For pie charts, the index values are used as the labels for each wedge. The `autopct` parameter is forwarded to `ax.pie` and can be set to a function that is passed the percentage of each wedge. It returns a formatted percentage and the raw count. By default, pandas use the name of the Series as the y-axis label. A title looks more appropriate so it is removed by setting it to an empty string.

In [None]:
ax = sal_ct.plot(kind='pie', figsize=(3, 3), title='COH Salary Distribution',
                 autopct=lambda x: f'{x:.1f}% - {x / 100 * sal_ct.sum():,.0f}')
ax.set_ylabel('');

## Area Plots

Area plots are like line plots, but fill the area between the x-axis and the line with a color.

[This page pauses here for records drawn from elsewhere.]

@[simp] theorem authorizationAdmit_rqp_mode (slot : Nat) (b : Byte) (s : State) :
    (authorizationAdmit slot b s).rqp.mode = s.rqp.mode := (authorizationAdmit_port slot b s).1
@[simp] theorem authorizationAdmit_rqp_settings (slot : Nat) (b : Byte) (s : State) :
    (authorizationAdmit slot b s).rqp.settings = s.rqp.settings := (authorizationAdmit_port slot b s).2.1
@[simp] theorem authorizationAdmit_rqp_shipTime (slot : Nat) (b : Byte) (s : State) :
    (authorizationAdmit slot b s).rqp.shipTime = s.rqp.shipTime := (authorizationAdmit_port slot b s).2.2.1
@[simp] theorem authorizationAdmit_rqp_answers (slot : Nat) (b : Byte) (s : State) :
    (authorizationAdmit slot b s).rqp.answers = s.rqp.answers := (authorizationAdmit_port slot b s).2.2.2.1
@[simp] theorem authorizationAdmit_rqp_busy (slot : Nat) (b : Byte) (s : State) :
    (authorizationAdmit slot b s).rqp.busy = s.rqp.busy := (authorizationAdmit_port slot b s).2.2.2.2.1
@[simp] theorem authorizationAdmit_rqp_shiftedOut (slot : Nat) (b : Byte) (s : State) :
    (authorizationAdmit slot b s).rqp.shiftedOut = s.rqp.shiftedOut := (authorizationAdmit_port slot b s).2.2.2.2.2

theorem finalAfterQuota_port (slot : Nat) (s : State) :
    (finalAfterQuota slot s).rqp.mode = s.rqp.mode ∧ (finalAfterQuota slot s).rqp.settings = s.rqp.settings ∧ (finalAfterQuota slot s).rqp.shipTime = s.rqp.shipTime ∧ (finalAfterQuota slot s).rqp.answers = s.rqp.answers ∧ (finalAfterQuota slot s).rqp.busy = s.rqp.busy ∧ (finalAfterQuota slot s).rqp.shiftedOut = s.rqp.shiftedOut := by
  refine ⟨?_, ?_, ?_, ?_, ?_, ?_⟩ <;>
    (unfold finalAfterQuota; (repeat' split); all_goals simp)

@[simp] theorem finalAfterQuota_rqp_mode (slot : Nat) (s : State) :
    (finalAfterQuota slot s).rqp.mode = s.rqp.mode := (finalAfterQuota_port slot s).1
@[simp] theorem finalAfterQuota_rqp_settings (slot : Nat) (s : State) :
    (finalAfterQuota slot s).rqp.settings = s.rqp.settings := (finalAfterQuota_port slot s).2.1
@[simp] theorem finalAfterQuota_rqp_shipTime (slot : Nat) (s : State) :
    (finalAfterQuota slot s).rqp.shipTime = s.rqp.shipTime := (finalAfterQuota_port slot s).2.2.1
@[simp] theorem finalAfterQuota_rqp_answers (slot : Nat) (s : State) :
    (finalAfterQuota slot s).rqp.answers = s.rqp.answers := (finalAfterQuota_port slot s).2.2.2.1
@[simp] theorem finalAfterQuota_rqp_busy (slot : Nat) (s : State) :
    (finalAfterQuota slot s).rqp.busy = s.rqp.busy := (finalAfterQuota_port slot s).2.2.2.2.1
@[simp] theorem finalAfterQuota_rqp_shiftedOut (slot : Nat) (s : State) :
    (finalAfterQuota slot s).rqp.shiftedOut = s.rqp.shiftedOut := (finalAfterQuota_port slot s).2.2.2.2.2

theorem applyGrant_port (x : Exchange) (u v : Nat) (f : Bool) (s : State) :
    (applyGrant x u v f s).rqp.mode = s.rqp.mode ∧ (applyGrant x u v f s).rqp.settings = s.rqp.settings ∧ (applyGrant x u v f s).rqp.shipTime = s.rqp.shipTime ∧ (applyGrant x u v f s).rqp.answers = s.rqp.answers ∧ (applyGrant x u v f s).rqp.busy = s.rqp.busy ∧ (applyGrant x u v f s).rqp.shiftedOut = s.rqp.shiftedOut := by
  refine ⟨?_, ?_, ?_, ?_, ?_, ?_⟩ <;>
    (unfold applyGrant; (try dsimp only); (repeat' split); all_goals simp)

@[simp] theorem applyGrant_rqp_mode (x : Exchange) (u v : Nat) (f : Bool) (s : State) :
    (applyGrant x u v f s).rqp.mode = s.rqp.mode := (applyGrant_port x u v f s).1
@[simp] theorem applyGrant_rqp_settings (x : Exchange) (u v : Nat) (f : Bool) (s : State) :
    (applyGrant x u v f s).rqp.settings = s.rqp.settings := (applyGrant_port x u v f s).2.1
@[simp] theorem applyGrant_rqp_shipTime (x : Exchange) (u v : Nat) (f : Bool) (s : State) :
    (applyGrant x u v f s).rqp.shipTime = s.rqp.shipTime := (applyGrant_port x u v f s).2.2.1
@[simp] theorem applyGrant_rqp_answers (x : Exchange) (u v : Nat) (f : Bool) (s : State) :
    (applyGrant x u v f s).rqp.answers = s.rqp.answers := (applyGrant_port x u v f s).2.2.2.1
@[simp] theorem applyGrant_rqp_busy (x : Exchange) (u v : Nat) (f : Bool) (s : State) :
    (applyGrant x u v f s).rqp.busy = s.rqp.busy := (applyGrant_port x u v f s).2.2.2.2.1
@[simp] theorem applyGrant_rqp_shiftedOut (x : Exchange) (u v : Nat) (f : Bool) (s : State) :
    (applyGrant x u v f s).rqp.shiftedOut = s.rqp.shiftedOut := (applyGrant_port x u v f s).2.2.2.2.2

theorem refuseQuota_port (slot : Nat) (c : Byte) (s : State) :
    (refuseQuota slot c s).rqp.mode = s.rqp.mode ∧ (refuseQuota slot c s).rqp.settings = s.rqp.settings ∧ (refuseQuota slot c s).rqp.shipTime = s.rqp.shipTime ∧ (refuseQuota slot c s).rqp.answers = s.rqp.answers ∧ (refuseQuota slot c s).rqp.busy = s.rqp.busy ∧ (refuseQuota slot c s).rqp.shiftedOut = s.rqp.shiftedOut := by
  refine ⟨?_, ?_, ?_, ?_, ?_, ?_⟩ <;>
    (unfold refuseQuota; (try dsimp only); all_goals simp)

@[simp] theorem refuseQuota_rqp_mode (slot : Nat) (c : Byte) (s : State) :
    (refuseQuota slot c s).rqp.mode = s.rqp.mode := (refuseQuota_port slot c s).1
@[simp] theorem refuseQuota_rqp_settings (slot : Nat) (c : Byte) (s : State) :
    (refuseQuota slot c s).rqp.settings = s.rqp.settings := (refuseQuota_port slot c s).2.1
@[simp] theorem refuseQuota_rqp_shipTime (slot : Nat) (c : Byte) (s : State) :
    (refuseQuota slot c s).rqp.shipTime = s.rqp.shipTime := (refuseQuota_port slot c s).2.2.1
@[simp] theorem refuseQuota_rqp_answers (slot : Nat) (c : Byte) (s : State) :
    (refuseQuota slot c s).rqp.answers = s.rqp.answers := (refuseQuota_port slot c s).2.2.2.1
@[simp] theorem refuseQuota_rqp_busy (slot : Nat) (c : Byte) (s : State) :
    (refuseQuota slot c s).rqp.busy = s.rqp.busy := (refuseQuota_port slot c s).2.2.2.2.1
@[simp] theorem refuseQuota_rqp_shiftedOut (slot : Nat) (c : Byte) (s : State) :
    (refuseQuota slot c s).rqp.shiftedOut = s.rqp.shiftedOut := (refuseQuota_port slot c s).2.2.2.2.2

theorem applyDeny_port (x : Exchange) (s : State) :
    (applyDeny x s).rqp.mode = s.rqp.mode ∧ (applyDeny x s).rqp.settings = s.rqp.settings ∧ (applyDeny x s).rqp.shipTime = s.rqp.shipTime ∧ (applyDeny x s).rqp.answers = s.rqp.answers ∧ (applyDeny x s).rqp.busy = s.rqp.busy ∧ (applyDeny x s).rqp.shiftedOut = s.rqp.shiftedOut := by
  refine ⟨?_, ?_, ?_, ?_, ?_, ?_⟩ <;>
    (unfold applyDeny; (try dsimp only); (repeat' split); all_goals simp)

@[simp] theorem applyDeny_rqp_mode (x : Exchange) (s : State) :
    (applyDeny x s).rqp.mode = s.rqp.mode := (applyDeny_port x s).1
@[simp] theorem applyDeny_rqp_settings (x : Exchange) (s : State) :
    (applyDeny x s).rqp.settings = s.rqp.settings := (applyDeny_port x s).2.1
@[simp] theorem applyDeny_rqp_shipTime (x : Exchange) (s : State) :
    (applyDeny x s).rqp.shipTime = s.rqp.shipTime := (applyDeny_port x s).2.2.1
@[simp] theorem applyDeny_rqp_answers (x : Exchange) (s : State) :
    (applyDeny x s).rqp.answers = s.rqp.answers := (applyDeny_port x s).2.2.2.1
@[simp] theorem applyDeny_rqp_busy (x : Exchange) (s : State) :
    (applyDeny x s).rqp.busy = s.rqp.busy := (applyDeny_port x s).2.2.2.2.1
@[simp] theorem applyDeny_rqp_shiftedOut (x : Exchange) (s : State) :
    (applyDeny x s).rqp.shiftedOut = s.rqp.shiftedOut := (applyDeny_port x s).2.2.2.2.2

theorem applyAck_port (x : Exchange) (s : State) :
    (applyAck x s).rqp.mode = s.rqp.mode ∧ (applyAck x s).rqp.settings = s.rqp.settings ∧ (applyAck x s).rqp.shipTime = s.rqp.shipTime ∧ (applyAck x s).rqp.answers = s.rqp.answers ∧ (applyAck x s).rqp.busy = s.rqp.busy ∧ (applyAck x s).rqp.shiftedOut = s.rqp.shiftedOut := by
  refine ⟨?_, ?_, ?_, ?_, ?_, ?_⟩ <;>
    (unfold applyAck; all_goals simp)

@[simp] theorem applyAck_rqp_mode (x : Exchange) (s : State) :
    (applyAck x s).rqp.mode = s.rqp.mode := (applyAck_port x s).1
@[simp] theorem applyAck_rqp_settings (x : Exchange) (s : State) :
    (applyAck x s).rqp.settings = s.rqp.settings := (applyAck_port x s).2.1
@[simp] theorem applyAck_rqp_shipTime (x : Exchange) (s : State) :
    (applyAck x s).rqp.shipTime = s.rqp.shipTime := (applyAck_port x s).2.2.1
@[simp] theorem applyAck_rqp_answers (x : Exchange) (s : State) :
    (applyAck x s).rqp.answers = s.rqp.answers := (applyAck_port x s).2.2.2.1
@[simp] theorem applyAck_rqp_busy (x : Exchange) (s : State) :
    (applyAck x s).rqp.busy = s.rqp.busy := (applyAck_port x s).2.2.2.2.1
@[simp] theorem applyAck_rqp_shiftedOut (x : Exchange) (s : State) :
    (applyAck x s).rqp.shiftedOut = s.rqp.shiftedOut := (applyAck_port x s).2.2.2.2.2

theorem applySecondFailure_port (x : Exchange) (s : State) :
    (applySecondFailure x s).rqp.mode = s.rqp.mode ∧ (applySecondFailure x s).rqp.settings = s.rqp.settings ∧ (applySecondFailure x s).rqp.shipTime = s.rqp.shipTime ∧ (applySecondFailure x s).rqp.answers = s.rqp.answers ∧ (applySecondFailure x s).rqp.busy = s.rqp.busy ∧ (applySecondFailure x s).rqp.shiftedOut = s.rqp.shiftedOut := by
  refine ⟨?_, ?_, ?_, ?_, ?_, ?_⟩ <;>
    (unfold applySecondFailure; (repeat' split); all_goals simp)

@[simp] theorem applySecondFailure_rqp_mode (x : Exchange) (s : State) :
    (applySecondFailure x s).rqp.mode = s.rqp.mode := (applySecondFailure_port x s).1
@[simp] theorem applySecondFailure_rqp_settings (x : Exchange) (s : State) :
    (applySecondFailure x s).rqp.settings = s.rqp.settings := (applySecondFailure_port x s).2.1
@[simp] theorem applySecondFailure_rqp_shipTime (x : Exchange) (s : State) :
    (applySecondFailure x s).rqp.shipTime = s.rqp.shipTime := (applySecondFailure_port x s).2.2.1
@[simp] theorem applySecondFailure_rqp_answers (x : Exchange) (s : State) :
    (applySecondFailure x s).rqp.answers = s.rqp.answers := (applySecondFailure_port x s).2.2.2.1
@[simp] theorem applySecondFailure_rqp_busy (x : Exchange) (s : State) :
    (applySecondFailure x s).rqp.busy = s.rqp.busy := (applySecondFailure_port x s).2.2.2.2.1
@[simp] theorem applySecondFailure_rqp_shiftedOut (x : Exchange) (s : State) :
    (applySecondFailure x s).rqp.shiftedOut = s.rqp.shiftedOut := (applySecondFailure_port x s).2.2.2.2.2

theorem requeue_port (i : Nat) (x : Exchange) (s : State) :
    (requeue i x s).rqp.mode = s.rqp.mode ∧ (requeue i x s).rqp.settings = s.rqp.settings ∧ (requeue i x s).rqp.shipTime = s.rqp.shipTime ∧ (requeue i x s).rqp.answers = s.rqp.answers ∧ (requeue i x s).rqp.busy = s.rqp.busy ∧ (requeue i x s).rqp.shiftedOut = s.rqp.shiftedOut := by
  refine ⟨?_, ?_, ?_, ?_, ?_, ?_⟩ <;>
    (unfold requeue; (try dsimp only); all_goals simp)

@[simp] theorem requeue_rqp_mode (i : Nat) (x : Exchange) (s : State) :
    (requeue i x s).rqp.mode = s.rqp.mode := (requeue_port i x s).1
@[simp] theorem requeue_rqp_settings (i : Nat) (x : Exchange) (s : State) :
    (requeue i x s).rqp.settings = s.rqp.settings := (requeue_port i x s).2.1
@[simp] theorem requeue_rqp_shipTime (i : Nat) (x : Exchange) (s : State) :
    (requeue i x s).rqp.shipTime = s.rqp.shipTime := (requeue_port i x s).2.2.1
@[simp] theorem requeue_rqp_answers (i : Nat) (x : Exchange) (s : State) :
    (requeue i x s).rqp.answers = s.rqp.answers := (requeue_port i x s).2.2.2.1
@[simp] theorem requeue_rqp_busy (i : Nat) (x : Exchange) (s : State) :
    (requeue i x s).rqp.busy = s.rqp.busy := (requeue_port i x s).2.2.2.2.1
@[simp] theorem requeue_rqp_shiftedOut (i : Nat) (x : Exchange) (s : State) :
    (requeue i x s).rqp.shiftedOut = s.rqp.shiftedOut := (requeue_port i x s).2.2.2.2.2

theorem failExchange_port (i : Nat) (s : State) :
    (failExchange i s).rqp.mode = s.rqp.mode ∧ (failExchange i s).rqp.settings = s.rqp.settings ∧ (failExchange i s).rqp.shipTime = s.rqp.shipTime ∧ (failExchange i s).rqp.answers = s.rqp.answers ∧ (failExchange i s).rqp.busy = s.rqp.busy ∧ (failExchange i s).rqp.shiftedOut = s.rqp.shiftedOut := by
  refine ⟨?_, ?_, ?_, ?_, ?_, ?_⟩ <;>
    (unfold failExchange; (repeat' split); all_goals simp)

@[simp] theorem failExchange_rqp_mode (i : Nat) (s : State) :
    (failExchange i s).rqp.mode = s.rqp.mode := (failExchange_port i s).1
@[simp] theorem failExchange_rqp_settings (i : Nat) (s : State) :
    (failExchange i s).rqp.settings = s.rqp.settings := (failExchange_port i s).2.1
@[simp] theorem failExchange_rqp_shipTime (i : Nat) (s : State) :
    (failExchange i s).rqp.shipTime = s.rqp.shipTime := (failExchange_port i s).2.2.1
@[simp] theorem failExchange_rqp_answers (i : Nat) (s : State) :
    (failExchange i s).rqp.answers = s.rqp.answers := (failExchange_port i s).2.2.2.1
@[simp] theorem failExchange_rqp_busy (i : Nat) (s : State) :
    (failExchange i s).rqp.busy = s.rqp.busy := (failExchange_port i s).2.2.2.2.1
@[simp] theorem failExchange_rqp_shiftedOut (i : Nat) (s : State) :
    (failExchange i s).rqp.shiftedOut = s.rqp.shiftedOut := (failExchange_port i s).2.2.2.2.2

It's equivalent in matplotlib is `stackplot`. Area plots are much more useful when using DataFrames, as you'll see in the next chapter. Below, the first 20 trading days of Amazon are plotted as an area plot.

In [None]:
amzn.head(20).plot(kind='area', alpha=.3);

## Adding a plot to a previously made axes

For all of the above plots, we let pandas create the figure and single axes. It's possible for us to create the figure and axes (possibly more than one) first and then tell pandas to use that particular axes with the `ax` parameter. Below, we create our figure and axes first and then place a histogram of the salaries on that axes.

In [None]:
fig, ax = plt.subplots(figsize=(5, 1.5), facecolor='.8')
sal.plot(kind='hist', bins=20, ec='black', range=(0, 150_000), ax=ax);

This becomes especially useful when placing plots into a figure with multiple axes. Here, four axes are created and unpacked into separate variables with the help of the numpy array `flatten` method. pandas is used to place each plot on each axes. The ticks are formatted and located appropriately.

In [None]:
fig, ax_array = plt.subplots(nrows=2, ncols=2, figsize=(5, 3), tight_layout=True)
ax1, ax2, ax3, ax4 = ax_array.flatten()
sal.plot(kind='hist', bins=20, ec='black', range=(0, 150_000), ax=ax1)
sal.plot(kind='box', vert=False, widths=.4, ax=ax2, yticks=[])
sal.plot(kind='kde', xlim=(0, 150_000), ax=ax3)
sal_ct.plot(kind='pie', ax=ax4, radius=1.4)
ax1.xaxis.set_major_formatter(ticker.FuncFormatter(conv_dollar))
ax2.xaxis.set_major_formatter(ticker.FuncFormatter(conv_dollar))
ax3.xaxis.set_major_formatter(ticker.FuncFormatter(conv_dollar))
ax3.xaxis.set_major_locator(ticker.MultipleLocator(50_000))
ax4.set_ylabel('')
fig.suptitle('COH Salary Distribution Summary', y=1.04);